Task description: Using the material below, print the line that contains "inductive Instr where", the line that contains "sbcZpX (b : Byte)", and every line in between, exactly and nothing else.

Materials provided:

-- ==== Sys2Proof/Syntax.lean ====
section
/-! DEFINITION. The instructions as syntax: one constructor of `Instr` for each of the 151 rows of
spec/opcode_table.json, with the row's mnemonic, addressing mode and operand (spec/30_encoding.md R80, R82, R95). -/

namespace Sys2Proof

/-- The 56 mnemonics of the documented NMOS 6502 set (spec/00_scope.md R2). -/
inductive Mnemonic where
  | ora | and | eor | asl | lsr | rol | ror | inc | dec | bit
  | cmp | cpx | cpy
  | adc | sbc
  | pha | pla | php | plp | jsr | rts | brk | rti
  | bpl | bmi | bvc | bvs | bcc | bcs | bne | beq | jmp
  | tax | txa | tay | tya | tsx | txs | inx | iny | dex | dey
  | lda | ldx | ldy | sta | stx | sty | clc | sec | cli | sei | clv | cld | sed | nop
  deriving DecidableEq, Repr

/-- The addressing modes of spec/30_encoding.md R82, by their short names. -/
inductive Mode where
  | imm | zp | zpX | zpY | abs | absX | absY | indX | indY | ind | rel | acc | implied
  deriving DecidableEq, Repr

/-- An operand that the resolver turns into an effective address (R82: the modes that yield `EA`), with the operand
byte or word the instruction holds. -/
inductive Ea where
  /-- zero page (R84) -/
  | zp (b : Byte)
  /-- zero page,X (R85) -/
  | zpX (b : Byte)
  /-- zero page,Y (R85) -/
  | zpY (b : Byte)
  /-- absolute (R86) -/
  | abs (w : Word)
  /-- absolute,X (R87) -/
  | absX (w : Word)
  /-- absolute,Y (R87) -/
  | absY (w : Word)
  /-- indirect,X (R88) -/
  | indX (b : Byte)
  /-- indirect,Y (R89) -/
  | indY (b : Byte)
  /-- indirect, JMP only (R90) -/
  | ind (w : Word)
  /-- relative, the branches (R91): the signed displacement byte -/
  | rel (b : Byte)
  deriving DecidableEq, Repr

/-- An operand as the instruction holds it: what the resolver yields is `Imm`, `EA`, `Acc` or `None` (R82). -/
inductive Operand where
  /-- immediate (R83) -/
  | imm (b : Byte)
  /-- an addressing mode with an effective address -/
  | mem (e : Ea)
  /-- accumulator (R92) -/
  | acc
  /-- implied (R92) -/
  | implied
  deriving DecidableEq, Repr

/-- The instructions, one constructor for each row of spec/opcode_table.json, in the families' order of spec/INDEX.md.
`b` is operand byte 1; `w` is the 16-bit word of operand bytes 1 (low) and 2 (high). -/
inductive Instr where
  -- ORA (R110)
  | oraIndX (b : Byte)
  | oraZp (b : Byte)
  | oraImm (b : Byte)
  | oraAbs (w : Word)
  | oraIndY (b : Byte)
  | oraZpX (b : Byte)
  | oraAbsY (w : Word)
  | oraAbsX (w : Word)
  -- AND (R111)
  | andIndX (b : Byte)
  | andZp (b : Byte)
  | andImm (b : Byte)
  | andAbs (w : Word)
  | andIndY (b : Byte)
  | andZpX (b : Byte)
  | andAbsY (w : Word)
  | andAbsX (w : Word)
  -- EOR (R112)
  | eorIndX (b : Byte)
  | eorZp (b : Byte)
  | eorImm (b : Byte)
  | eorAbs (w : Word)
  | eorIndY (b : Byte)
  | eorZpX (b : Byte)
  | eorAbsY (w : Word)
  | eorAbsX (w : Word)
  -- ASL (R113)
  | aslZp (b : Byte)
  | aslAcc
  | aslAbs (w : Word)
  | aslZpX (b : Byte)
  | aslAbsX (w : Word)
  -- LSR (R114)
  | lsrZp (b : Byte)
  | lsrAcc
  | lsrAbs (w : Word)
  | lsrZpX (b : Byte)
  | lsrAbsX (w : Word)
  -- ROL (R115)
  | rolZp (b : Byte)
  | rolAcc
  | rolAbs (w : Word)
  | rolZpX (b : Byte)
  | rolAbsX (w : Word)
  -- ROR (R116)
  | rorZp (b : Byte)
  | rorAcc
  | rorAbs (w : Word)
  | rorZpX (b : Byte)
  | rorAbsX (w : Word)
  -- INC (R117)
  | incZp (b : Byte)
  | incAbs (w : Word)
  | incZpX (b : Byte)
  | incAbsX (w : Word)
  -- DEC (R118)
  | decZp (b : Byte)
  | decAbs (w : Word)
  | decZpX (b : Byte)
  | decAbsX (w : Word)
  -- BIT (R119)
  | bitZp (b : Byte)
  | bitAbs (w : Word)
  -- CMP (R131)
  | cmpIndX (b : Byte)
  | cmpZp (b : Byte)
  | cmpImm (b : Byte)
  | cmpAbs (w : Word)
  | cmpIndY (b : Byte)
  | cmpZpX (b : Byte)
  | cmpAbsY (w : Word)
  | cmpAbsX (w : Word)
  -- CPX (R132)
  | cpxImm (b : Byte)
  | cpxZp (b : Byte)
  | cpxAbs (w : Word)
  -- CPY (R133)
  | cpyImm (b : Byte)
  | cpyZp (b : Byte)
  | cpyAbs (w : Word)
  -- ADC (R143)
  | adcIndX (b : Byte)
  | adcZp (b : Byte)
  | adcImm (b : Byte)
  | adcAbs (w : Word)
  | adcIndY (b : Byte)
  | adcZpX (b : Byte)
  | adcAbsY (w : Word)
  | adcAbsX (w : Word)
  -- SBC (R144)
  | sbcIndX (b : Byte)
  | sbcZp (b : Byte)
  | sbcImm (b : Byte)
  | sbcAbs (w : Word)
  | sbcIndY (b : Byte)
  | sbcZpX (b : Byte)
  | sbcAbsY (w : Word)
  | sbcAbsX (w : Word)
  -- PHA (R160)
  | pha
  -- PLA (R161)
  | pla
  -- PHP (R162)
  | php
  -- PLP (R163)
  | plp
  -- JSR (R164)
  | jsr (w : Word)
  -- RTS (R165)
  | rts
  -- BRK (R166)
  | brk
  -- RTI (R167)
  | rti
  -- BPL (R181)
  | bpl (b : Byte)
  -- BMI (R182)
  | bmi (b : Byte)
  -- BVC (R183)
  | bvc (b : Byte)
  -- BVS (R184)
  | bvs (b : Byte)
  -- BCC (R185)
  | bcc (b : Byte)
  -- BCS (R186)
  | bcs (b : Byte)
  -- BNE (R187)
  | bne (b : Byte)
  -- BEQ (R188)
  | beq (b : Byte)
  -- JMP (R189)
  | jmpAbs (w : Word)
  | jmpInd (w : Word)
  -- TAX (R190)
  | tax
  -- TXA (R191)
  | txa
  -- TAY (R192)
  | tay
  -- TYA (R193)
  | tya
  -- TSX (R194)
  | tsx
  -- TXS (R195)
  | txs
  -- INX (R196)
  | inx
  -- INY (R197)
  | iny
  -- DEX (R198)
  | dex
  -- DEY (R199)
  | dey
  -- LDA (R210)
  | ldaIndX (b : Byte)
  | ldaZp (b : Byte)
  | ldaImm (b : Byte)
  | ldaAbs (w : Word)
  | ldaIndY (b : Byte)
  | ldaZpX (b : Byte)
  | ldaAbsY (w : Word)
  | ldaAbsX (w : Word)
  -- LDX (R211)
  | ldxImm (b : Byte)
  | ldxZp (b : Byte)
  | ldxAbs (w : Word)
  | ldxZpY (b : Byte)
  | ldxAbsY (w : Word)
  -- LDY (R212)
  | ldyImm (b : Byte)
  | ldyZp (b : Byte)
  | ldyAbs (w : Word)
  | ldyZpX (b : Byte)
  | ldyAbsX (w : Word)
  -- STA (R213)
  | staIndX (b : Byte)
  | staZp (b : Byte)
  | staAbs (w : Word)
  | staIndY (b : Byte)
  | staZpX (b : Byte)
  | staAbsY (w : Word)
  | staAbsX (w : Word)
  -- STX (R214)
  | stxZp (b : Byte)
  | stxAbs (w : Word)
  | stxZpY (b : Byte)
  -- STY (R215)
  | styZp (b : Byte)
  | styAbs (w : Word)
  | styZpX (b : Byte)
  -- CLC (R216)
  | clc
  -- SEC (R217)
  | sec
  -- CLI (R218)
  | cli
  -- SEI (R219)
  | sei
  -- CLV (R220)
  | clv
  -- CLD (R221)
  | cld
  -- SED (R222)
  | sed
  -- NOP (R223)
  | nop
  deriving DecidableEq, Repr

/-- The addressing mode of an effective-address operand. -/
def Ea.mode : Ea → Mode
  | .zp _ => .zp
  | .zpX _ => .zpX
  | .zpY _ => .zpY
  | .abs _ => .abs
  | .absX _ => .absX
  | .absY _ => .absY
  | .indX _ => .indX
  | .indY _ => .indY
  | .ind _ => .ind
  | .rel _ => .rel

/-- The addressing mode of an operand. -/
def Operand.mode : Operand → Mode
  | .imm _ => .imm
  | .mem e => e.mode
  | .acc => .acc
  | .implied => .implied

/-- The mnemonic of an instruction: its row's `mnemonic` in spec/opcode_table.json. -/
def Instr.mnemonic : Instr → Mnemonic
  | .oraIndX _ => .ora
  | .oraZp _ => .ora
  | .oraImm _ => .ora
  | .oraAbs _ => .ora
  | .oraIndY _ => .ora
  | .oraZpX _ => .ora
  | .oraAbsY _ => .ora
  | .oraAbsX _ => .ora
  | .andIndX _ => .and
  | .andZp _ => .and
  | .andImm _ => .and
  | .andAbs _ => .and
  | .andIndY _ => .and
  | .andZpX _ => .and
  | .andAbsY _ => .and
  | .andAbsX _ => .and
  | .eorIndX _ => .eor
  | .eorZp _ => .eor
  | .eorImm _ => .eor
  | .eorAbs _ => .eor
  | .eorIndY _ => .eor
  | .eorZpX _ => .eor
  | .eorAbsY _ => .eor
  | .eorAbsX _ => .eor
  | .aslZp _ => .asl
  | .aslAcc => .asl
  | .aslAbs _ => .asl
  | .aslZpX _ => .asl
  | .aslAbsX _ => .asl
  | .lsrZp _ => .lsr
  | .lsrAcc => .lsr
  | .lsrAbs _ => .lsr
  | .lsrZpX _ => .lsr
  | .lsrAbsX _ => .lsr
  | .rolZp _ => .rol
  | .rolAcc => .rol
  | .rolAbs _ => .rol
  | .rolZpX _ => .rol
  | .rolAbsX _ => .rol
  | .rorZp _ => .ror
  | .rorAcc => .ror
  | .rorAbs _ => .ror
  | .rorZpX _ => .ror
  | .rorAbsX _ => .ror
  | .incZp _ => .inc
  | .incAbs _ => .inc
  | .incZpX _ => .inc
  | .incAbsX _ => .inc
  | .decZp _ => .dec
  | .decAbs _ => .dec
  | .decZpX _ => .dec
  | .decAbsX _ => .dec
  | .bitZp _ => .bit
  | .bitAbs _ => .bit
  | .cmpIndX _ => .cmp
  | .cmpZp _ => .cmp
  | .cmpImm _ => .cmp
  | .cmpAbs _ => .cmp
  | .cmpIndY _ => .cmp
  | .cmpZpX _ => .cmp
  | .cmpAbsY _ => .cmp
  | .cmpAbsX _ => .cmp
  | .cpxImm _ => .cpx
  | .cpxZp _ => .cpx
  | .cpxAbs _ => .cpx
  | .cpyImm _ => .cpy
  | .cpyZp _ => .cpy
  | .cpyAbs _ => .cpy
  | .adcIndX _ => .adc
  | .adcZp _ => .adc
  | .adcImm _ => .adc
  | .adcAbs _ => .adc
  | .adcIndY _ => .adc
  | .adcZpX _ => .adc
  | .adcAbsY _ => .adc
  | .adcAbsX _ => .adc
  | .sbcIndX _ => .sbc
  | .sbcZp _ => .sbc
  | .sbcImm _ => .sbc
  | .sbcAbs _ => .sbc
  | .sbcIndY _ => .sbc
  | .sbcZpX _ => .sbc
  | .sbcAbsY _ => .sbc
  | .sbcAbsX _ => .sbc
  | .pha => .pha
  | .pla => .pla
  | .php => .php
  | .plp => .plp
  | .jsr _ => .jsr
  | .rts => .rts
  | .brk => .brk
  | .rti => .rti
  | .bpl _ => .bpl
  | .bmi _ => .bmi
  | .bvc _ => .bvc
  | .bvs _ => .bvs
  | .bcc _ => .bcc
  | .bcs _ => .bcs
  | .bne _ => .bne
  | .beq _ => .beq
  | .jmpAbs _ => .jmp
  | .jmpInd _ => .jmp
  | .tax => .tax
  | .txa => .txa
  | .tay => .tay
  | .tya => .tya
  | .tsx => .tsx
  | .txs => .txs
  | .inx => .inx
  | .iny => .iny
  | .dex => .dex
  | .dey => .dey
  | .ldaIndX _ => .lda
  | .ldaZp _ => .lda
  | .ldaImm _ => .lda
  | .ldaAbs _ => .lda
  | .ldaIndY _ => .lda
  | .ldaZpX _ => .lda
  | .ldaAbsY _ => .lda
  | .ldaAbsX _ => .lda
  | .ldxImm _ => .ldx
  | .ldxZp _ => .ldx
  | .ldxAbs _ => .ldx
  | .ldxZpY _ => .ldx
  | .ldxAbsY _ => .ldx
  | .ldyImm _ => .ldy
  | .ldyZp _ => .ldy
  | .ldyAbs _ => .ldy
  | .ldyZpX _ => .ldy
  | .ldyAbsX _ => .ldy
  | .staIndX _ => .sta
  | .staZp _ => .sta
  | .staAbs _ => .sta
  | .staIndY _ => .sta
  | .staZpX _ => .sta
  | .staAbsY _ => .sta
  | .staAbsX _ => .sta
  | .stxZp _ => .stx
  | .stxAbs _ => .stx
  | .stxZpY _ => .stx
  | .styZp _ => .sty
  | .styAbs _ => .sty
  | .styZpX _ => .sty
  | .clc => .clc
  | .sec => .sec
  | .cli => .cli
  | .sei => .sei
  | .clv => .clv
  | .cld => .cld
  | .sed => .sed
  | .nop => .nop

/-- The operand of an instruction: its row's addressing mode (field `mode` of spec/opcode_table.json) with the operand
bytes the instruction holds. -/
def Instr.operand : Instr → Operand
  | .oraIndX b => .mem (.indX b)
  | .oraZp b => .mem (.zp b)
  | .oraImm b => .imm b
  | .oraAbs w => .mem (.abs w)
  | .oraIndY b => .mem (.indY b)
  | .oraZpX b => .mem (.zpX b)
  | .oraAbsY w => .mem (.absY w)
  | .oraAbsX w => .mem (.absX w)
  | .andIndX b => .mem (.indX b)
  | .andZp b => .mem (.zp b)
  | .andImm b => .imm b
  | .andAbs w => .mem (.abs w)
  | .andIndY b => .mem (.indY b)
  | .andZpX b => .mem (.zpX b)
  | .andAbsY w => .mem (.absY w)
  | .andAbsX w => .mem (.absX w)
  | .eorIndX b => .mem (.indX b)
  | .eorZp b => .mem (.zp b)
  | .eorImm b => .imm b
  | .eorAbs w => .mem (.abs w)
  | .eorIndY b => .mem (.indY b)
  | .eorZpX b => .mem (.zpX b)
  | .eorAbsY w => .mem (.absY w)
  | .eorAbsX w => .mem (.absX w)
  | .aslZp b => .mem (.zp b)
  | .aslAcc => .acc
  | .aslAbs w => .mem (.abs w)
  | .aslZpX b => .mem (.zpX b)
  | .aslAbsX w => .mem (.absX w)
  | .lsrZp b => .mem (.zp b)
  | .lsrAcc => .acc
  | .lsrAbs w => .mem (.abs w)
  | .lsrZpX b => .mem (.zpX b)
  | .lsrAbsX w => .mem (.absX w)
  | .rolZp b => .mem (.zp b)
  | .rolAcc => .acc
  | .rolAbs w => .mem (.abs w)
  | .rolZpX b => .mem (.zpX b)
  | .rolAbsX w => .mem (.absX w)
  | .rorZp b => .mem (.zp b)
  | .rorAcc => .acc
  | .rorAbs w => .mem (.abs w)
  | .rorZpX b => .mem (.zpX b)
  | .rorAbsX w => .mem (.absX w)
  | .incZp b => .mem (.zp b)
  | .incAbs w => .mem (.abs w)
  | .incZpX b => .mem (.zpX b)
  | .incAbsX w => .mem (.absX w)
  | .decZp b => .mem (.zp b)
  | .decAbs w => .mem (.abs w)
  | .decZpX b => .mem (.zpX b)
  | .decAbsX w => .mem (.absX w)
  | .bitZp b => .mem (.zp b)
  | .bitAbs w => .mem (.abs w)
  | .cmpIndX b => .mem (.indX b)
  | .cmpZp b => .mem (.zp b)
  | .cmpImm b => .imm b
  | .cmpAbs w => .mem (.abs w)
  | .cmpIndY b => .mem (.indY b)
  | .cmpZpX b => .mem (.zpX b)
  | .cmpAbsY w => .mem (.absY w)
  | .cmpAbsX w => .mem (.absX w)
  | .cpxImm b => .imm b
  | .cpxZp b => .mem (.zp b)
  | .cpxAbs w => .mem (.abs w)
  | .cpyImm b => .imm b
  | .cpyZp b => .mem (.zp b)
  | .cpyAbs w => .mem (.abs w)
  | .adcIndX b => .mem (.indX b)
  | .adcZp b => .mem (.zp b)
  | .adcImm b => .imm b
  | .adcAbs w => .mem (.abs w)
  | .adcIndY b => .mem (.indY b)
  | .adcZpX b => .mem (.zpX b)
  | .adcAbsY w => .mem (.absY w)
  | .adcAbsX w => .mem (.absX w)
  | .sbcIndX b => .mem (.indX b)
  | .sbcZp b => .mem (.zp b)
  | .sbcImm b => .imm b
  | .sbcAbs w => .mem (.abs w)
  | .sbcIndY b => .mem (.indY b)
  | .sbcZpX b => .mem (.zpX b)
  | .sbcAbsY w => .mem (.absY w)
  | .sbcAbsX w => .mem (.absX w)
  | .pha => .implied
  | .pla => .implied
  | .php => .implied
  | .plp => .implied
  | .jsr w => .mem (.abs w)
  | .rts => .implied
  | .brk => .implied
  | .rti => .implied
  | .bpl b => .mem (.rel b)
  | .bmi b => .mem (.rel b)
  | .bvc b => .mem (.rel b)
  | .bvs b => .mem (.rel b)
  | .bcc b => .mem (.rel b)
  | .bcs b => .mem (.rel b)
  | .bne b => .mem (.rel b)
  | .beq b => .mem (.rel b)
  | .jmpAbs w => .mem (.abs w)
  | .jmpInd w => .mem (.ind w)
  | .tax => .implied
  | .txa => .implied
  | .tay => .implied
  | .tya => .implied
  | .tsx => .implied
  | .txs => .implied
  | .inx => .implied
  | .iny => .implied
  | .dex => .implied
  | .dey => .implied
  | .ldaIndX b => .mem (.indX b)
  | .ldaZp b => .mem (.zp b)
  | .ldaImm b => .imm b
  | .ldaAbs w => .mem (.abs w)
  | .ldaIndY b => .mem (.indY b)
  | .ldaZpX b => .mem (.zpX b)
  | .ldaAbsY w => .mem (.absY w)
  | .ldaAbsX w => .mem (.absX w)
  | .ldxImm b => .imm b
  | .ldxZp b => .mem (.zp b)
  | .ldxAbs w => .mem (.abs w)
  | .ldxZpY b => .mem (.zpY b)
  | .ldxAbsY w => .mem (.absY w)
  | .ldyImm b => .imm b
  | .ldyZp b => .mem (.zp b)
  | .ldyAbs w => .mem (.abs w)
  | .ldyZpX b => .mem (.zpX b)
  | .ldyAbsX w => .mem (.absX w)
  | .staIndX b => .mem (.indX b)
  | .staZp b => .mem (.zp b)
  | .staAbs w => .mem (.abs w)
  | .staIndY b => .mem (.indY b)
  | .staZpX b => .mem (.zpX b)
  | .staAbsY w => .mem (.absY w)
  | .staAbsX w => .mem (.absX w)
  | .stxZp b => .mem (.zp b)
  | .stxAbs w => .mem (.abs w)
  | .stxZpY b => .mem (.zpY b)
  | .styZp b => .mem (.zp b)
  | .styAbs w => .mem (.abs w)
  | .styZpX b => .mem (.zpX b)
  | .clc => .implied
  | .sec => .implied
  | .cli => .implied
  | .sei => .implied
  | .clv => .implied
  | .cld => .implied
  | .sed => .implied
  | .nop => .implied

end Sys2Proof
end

Solved problem:
inductive Instr where
  -- ORA (R110)
  | oraIndX (b : Byte)
  | oraZp (b : Byte)
  | oraImm (b : Byte)
  | oraAbs (w : Word)
  | oraIndY (b : Byte)
  | oraZpX (b : Byte)
  | oraAbsY (w : Word)
  | oraAbsX (w : Word)
  -- AND (R111)
  | andIndX (b : Byte)
  | andZp (b : Byte)
  | andImm (b : Byte)
  | andAbs (w : Word)
  | andIndY (b : Byte)
  | andZpX (b : Byte)
  | andAbsY (w : Word)
  | andAbsX (w : Word)
  -- EOR (R112)
  | eorIndX (b : Byte)
  | eorZp (b : Byte)
  | eorImm (b : Byte)
  | eorAbs (w : Word)
  | eorIndY (b : Byte)
  | eorZpX (b : Byte)
  | eorAbsY (w : Word)
  | eorAbsX (w : Word)
  -- ASL (R113)
  | aslZp (b : Byte)
  | aslAcc
  | aslAbs (w : Word)
  | aslZpX (b : Byte)
  | aslAbsX (w : Word)
  -- LSR (R114)
  | lsrZp (b : Byte)
  | lsrAcc
  | lsrAbs (w : Word)
  | lsrZpX (b : Byte)
  | lsrAbsX (w : Word)
  -- ROL (R115)
  | rolZp (b : Byte)
  | rolAcc
  | rolAbs (w : Word)
  | rolZpX (b : Byte)
  | rolAbsX (w : Word)
  -- ROR (R116)
  | rorZp (b : Byte)
  | rorAcc
  | rorAbs (w : Word)
  | rorZpX (b : Byte)
  | rorAbsX (w : Word)
  -- INC (R117)
  | incZp (b : Byte)
  | incAbs (w : Word)
  | incZpX (b : Byte)
  | incAbsX (w : Word)
  -- DEC (R118)
  | decZp (b : Byte)
  | decAbs (w : Word)
  | decZpX (b : Byte)
  | decAbsX (w : Word)
  -- BIT (R119)
  | bitZp (b : Byte)
  | bitAbs (w : Word)
  -- CMP (R131)
  | cmpIndX (b : Byte)
  | cmpZp (b : Byte)
  | cmpImm (b : Byte)
  | cmpAbs (w : Word)
  | cmpIndY (b : Byte)
  | cmpZpX (b : Byte)
  | cmpAbsY (w : Word)
  | cmpAbsX (w : Word)
  -- CPX (R132)
  | cpxImm (b : Byte)
  | cpxZp (b : Byte)
  | cpxAbs (w : Word)
  -- CPY (R133)
  | cpyImm (b : Byte)
  | cpyZp (b : Byte)
  | cpyAbs (w : Word)
  -- ADC (R143)
  | adcIndX (b : Byte)
  | adcZp (b : Byte)
  | adcImm (b : Byte)
  | adcAbs (w : Word)
  | adcIndY (b : Byte)
  | adcZpX (b : Byte)
  | adcAbsY (w : Word)
  | adcAbsX (w : Word)
  -- SBC (R144)
  | sbcIndX (b : Byte)
  | sbcZp (b : Byte)
  | sbcImm (b : Byte)
  | sbcAbs (w : Word)
  | sbcIndY (b : Byte)
  | sbcZpX (b : Byte)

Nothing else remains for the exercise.